_THE TASK:_ Transcribe the data below verbatim from the line with "with the trap" to the line with "let s := s.setFibre". Include both of those lines.
##### DATA FOR PROCESSING
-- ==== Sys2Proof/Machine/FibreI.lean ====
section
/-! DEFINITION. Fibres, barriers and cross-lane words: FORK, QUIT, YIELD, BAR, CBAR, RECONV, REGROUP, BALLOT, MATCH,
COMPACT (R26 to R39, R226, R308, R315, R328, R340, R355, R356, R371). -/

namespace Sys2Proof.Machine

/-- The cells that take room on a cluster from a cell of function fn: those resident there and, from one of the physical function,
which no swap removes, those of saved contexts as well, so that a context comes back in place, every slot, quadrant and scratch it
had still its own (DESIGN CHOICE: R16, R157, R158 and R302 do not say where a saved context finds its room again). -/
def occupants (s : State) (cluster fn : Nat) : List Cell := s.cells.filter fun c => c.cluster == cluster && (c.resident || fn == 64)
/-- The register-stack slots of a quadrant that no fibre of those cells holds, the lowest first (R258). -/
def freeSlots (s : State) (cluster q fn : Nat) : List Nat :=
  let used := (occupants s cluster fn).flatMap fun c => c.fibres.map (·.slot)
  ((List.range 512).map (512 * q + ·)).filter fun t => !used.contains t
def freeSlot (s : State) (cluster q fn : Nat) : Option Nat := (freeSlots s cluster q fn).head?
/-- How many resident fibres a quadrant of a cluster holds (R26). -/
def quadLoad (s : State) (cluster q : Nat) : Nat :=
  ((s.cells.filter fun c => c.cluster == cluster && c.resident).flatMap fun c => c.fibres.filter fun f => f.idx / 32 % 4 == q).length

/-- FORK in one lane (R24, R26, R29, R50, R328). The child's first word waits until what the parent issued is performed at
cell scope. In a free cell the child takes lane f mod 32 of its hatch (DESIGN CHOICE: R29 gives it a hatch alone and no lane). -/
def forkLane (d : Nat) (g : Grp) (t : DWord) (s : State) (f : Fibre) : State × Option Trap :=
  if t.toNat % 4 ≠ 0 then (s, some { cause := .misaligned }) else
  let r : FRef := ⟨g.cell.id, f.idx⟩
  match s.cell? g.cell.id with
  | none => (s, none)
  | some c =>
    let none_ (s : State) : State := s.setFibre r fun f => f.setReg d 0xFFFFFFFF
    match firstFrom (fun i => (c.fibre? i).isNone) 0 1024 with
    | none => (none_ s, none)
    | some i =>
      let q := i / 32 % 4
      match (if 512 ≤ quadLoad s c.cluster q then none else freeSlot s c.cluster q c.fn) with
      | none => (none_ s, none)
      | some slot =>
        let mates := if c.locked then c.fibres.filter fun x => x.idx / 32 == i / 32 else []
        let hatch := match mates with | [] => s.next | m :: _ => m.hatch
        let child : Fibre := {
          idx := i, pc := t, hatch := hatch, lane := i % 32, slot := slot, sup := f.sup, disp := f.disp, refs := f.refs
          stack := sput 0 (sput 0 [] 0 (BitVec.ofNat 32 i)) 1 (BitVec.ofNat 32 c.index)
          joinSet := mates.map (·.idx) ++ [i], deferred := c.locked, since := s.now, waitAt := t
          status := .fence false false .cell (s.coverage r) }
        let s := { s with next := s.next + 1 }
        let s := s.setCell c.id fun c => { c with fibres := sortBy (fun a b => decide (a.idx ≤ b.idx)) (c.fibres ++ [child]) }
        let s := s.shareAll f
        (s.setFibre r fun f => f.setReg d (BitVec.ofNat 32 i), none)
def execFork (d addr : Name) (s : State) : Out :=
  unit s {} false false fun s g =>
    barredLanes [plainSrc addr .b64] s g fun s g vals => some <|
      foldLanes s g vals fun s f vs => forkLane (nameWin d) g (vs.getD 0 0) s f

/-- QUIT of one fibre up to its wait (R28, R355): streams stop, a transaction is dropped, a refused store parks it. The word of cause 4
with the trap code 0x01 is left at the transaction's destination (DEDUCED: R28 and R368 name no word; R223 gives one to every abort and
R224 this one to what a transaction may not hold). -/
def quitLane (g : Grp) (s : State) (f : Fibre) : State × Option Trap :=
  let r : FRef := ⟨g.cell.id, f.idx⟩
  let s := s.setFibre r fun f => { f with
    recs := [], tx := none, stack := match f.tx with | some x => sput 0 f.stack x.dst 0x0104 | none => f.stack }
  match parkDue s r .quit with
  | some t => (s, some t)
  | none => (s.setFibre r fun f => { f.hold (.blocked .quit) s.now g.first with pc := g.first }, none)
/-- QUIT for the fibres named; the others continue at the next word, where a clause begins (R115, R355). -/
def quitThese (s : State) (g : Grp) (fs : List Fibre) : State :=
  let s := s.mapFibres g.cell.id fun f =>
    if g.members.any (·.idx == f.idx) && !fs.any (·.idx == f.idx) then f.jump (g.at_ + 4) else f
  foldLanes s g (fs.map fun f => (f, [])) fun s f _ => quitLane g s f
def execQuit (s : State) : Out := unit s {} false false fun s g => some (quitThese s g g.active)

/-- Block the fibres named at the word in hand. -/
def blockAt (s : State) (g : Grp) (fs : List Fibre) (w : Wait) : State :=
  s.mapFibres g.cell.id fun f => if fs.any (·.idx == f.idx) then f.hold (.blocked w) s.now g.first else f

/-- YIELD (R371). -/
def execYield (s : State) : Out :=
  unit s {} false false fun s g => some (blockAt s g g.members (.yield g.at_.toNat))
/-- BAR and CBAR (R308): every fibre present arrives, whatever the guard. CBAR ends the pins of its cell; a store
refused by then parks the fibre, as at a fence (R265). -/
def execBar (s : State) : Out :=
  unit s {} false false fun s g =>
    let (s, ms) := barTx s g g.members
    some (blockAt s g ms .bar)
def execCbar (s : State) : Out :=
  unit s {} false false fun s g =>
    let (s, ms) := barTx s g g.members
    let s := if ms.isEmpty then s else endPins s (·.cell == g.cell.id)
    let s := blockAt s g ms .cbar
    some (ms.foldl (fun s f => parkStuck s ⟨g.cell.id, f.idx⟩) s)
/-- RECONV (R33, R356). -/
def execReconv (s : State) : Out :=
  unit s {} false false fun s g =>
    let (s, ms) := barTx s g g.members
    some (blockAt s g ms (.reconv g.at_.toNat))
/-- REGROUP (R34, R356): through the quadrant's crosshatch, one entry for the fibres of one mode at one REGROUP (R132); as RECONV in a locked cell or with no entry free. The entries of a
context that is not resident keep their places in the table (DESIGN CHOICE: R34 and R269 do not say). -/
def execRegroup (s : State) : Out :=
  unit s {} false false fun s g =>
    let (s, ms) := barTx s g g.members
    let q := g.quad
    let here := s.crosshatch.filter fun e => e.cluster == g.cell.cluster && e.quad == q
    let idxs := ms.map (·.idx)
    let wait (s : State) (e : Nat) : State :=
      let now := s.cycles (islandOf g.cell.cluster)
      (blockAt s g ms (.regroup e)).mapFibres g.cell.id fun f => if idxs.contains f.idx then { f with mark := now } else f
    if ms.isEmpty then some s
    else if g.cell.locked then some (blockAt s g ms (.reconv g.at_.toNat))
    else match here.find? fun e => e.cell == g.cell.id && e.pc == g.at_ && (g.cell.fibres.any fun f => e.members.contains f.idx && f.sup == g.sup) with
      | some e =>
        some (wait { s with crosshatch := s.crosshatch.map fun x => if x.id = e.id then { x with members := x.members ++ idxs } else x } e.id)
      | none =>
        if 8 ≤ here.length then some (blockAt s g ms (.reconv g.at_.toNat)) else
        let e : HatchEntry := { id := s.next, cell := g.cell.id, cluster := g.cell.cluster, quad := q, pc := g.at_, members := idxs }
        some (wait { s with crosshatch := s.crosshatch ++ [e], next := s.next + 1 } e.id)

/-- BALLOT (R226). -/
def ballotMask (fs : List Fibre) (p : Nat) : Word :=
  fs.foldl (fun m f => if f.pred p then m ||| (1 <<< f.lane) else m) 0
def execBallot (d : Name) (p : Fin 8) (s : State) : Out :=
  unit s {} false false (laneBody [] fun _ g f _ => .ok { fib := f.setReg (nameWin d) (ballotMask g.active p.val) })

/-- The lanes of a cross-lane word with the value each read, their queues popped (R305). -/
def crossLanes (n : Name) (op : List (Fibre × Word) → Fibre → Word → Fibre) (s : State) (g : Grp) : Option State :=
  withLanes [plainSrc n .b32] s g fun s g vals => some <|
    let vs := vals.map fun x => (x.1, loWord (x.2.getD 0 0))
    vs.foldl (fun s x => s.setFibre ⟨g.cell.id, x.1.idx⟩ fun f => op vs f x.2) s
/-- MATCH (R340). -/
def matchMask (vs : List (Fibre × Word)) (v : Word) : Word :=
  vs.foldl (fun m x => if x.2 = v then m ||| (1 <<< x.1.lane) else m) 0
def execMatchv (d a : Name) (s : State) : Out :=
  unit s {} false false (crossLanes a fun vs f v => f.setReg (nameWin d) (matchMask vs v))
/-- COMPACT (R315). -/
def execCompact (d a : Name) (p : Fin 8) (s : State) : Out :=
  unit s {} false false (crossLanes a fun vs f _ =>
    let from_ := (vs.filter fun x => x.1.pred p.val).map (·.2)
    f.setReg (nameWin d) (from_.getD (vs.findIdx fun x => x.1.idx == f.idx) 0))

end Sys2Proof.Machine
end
##########
_RESULT OF THE EXERCISE:_
with the trap code 0x01 is left at the transaction's destination (DEDUCED: R28 and R368 name no word; R223 gives one to every abort and
R224 this one to what a transaction may not hold). -/
def quitLane (g : Grp) (s : State) (f : Fibre) : State × Option Trap :=
  let r : FRef := ⟨g.cell.id, f.idx⟩
  let s := s.setFibre r fun f => { f with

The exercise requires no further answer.